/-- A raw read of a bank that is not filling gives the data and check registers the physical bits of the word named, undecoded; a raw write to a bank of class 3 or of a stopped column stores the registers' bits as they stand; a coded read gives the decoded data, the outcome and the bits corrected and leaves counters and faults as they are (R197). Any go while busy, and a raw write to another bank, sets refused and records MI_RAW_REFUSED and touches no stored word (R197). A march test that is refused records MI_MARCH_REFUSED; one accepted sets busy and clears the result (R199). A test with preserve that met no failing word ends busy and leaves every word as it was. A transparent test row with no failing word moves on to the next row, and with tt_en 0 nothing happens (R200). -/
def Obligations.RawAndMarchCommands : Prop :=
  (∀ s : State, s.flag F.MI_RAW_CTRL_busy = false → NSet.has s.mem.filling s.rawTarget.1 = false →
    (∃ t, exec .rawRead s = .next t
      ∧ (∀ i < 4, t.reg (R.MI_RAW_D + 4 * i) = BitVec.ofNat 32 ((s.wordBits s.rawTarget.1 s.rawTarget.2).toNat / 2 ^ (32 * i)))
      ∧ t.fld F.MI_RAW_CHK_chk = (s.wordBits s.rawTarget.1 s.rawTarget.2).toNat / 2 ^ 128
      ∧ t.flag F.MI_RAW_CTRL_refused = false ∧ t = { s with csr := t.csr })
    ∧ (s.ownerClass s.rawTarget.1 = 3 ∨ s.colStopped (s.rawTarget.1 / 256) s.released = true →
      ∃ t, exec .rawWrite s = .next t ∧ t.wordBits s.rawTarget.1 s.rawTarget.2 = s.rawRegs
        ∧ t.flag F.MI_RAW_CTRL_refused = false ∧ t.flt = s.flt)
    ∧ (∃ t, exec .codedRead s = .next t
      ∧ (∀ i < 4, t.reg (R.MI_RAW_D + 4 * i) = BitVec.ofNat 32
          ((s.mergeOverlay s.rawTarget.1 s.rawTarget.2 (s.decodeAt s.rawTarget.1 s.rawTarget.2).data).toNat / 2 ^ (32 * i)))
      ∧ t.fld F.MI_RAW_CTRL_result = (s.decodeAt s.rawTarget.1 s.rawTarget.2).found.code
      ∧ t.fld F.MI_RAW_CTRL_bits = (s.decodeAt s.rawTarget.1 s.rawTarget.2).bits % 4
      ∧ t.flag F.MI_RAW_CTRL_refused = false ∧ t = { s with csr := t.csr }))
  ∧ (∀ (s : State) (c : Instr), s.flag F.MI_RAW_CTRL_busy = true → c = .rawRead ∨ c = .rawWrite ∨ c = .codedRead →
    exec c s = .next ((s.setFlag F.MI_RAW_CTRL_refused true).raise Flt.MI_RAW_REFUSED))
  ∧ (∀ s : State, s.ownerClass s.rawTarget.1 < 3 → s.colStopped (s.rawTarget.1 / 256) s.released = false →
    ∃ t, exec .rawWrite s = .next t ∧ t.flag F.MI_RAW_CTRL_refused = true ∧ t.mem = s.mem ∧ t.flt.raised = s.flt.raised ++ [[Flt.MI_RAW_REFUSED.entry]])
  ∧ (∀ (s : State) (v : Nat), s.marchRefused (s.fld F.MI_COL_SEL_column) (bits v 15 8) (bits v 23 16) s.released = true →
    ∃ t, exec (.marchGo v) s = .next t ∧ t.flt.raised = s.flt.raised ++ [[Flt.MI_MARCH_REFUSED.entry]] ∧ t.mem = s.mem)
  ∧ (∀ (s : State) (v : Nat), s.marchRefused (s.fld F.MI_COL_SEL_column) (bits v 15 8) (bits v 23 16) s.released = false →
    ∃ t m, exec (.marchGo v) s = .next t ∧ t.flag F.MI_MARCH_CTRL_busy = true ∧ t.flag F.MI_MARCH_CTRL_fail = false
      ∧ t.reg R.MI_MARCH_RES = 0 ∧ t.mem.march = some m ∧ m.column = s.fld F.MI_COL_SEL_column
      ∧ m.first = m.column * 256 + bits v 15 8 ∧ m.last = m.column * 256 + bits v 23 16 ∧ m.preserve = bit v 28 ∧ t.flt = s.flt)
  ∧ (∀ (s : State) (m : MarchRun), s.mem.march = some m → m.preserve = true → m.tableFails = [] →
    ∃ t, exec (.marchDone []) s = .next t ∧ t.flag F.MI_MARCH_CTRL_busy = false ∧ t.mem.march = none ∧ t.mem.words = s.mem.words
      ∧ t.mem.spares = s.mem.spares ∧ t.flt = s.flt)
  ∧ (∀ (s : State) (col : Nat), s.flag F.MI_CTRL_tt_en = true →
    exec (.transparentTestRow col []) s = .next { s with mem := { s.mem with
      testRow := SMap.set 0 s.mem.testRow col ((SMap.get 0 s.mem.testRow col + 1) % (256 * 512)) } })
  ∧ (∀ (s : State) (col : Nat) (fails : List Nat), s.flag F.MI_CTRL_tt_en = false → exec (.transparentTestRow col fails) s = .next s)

* * *

● ASSIGNMENT
In the data above, find each line that has the word "decodeAt" and copy it out.

● SOLUTION FOR THIS TASK
          ((s.mergeOverlay s.rawTarget.1 s.rawTarget.2 (s.decodeAt s.rawTarget.1 s.rawTarget.2).data).toNat / 2 ^ (32 * i)))
      ∧ t.fld F.MI_RAW_CTRL_result = (s.decodeAt s.rawTarget.1 s.rawTarget.2).found.code
      ∧ t.fld F.MI_RAW_CTRL_bits = (s.decodeAt s.rawTarget.1 s.rawTarget.2).bits % 4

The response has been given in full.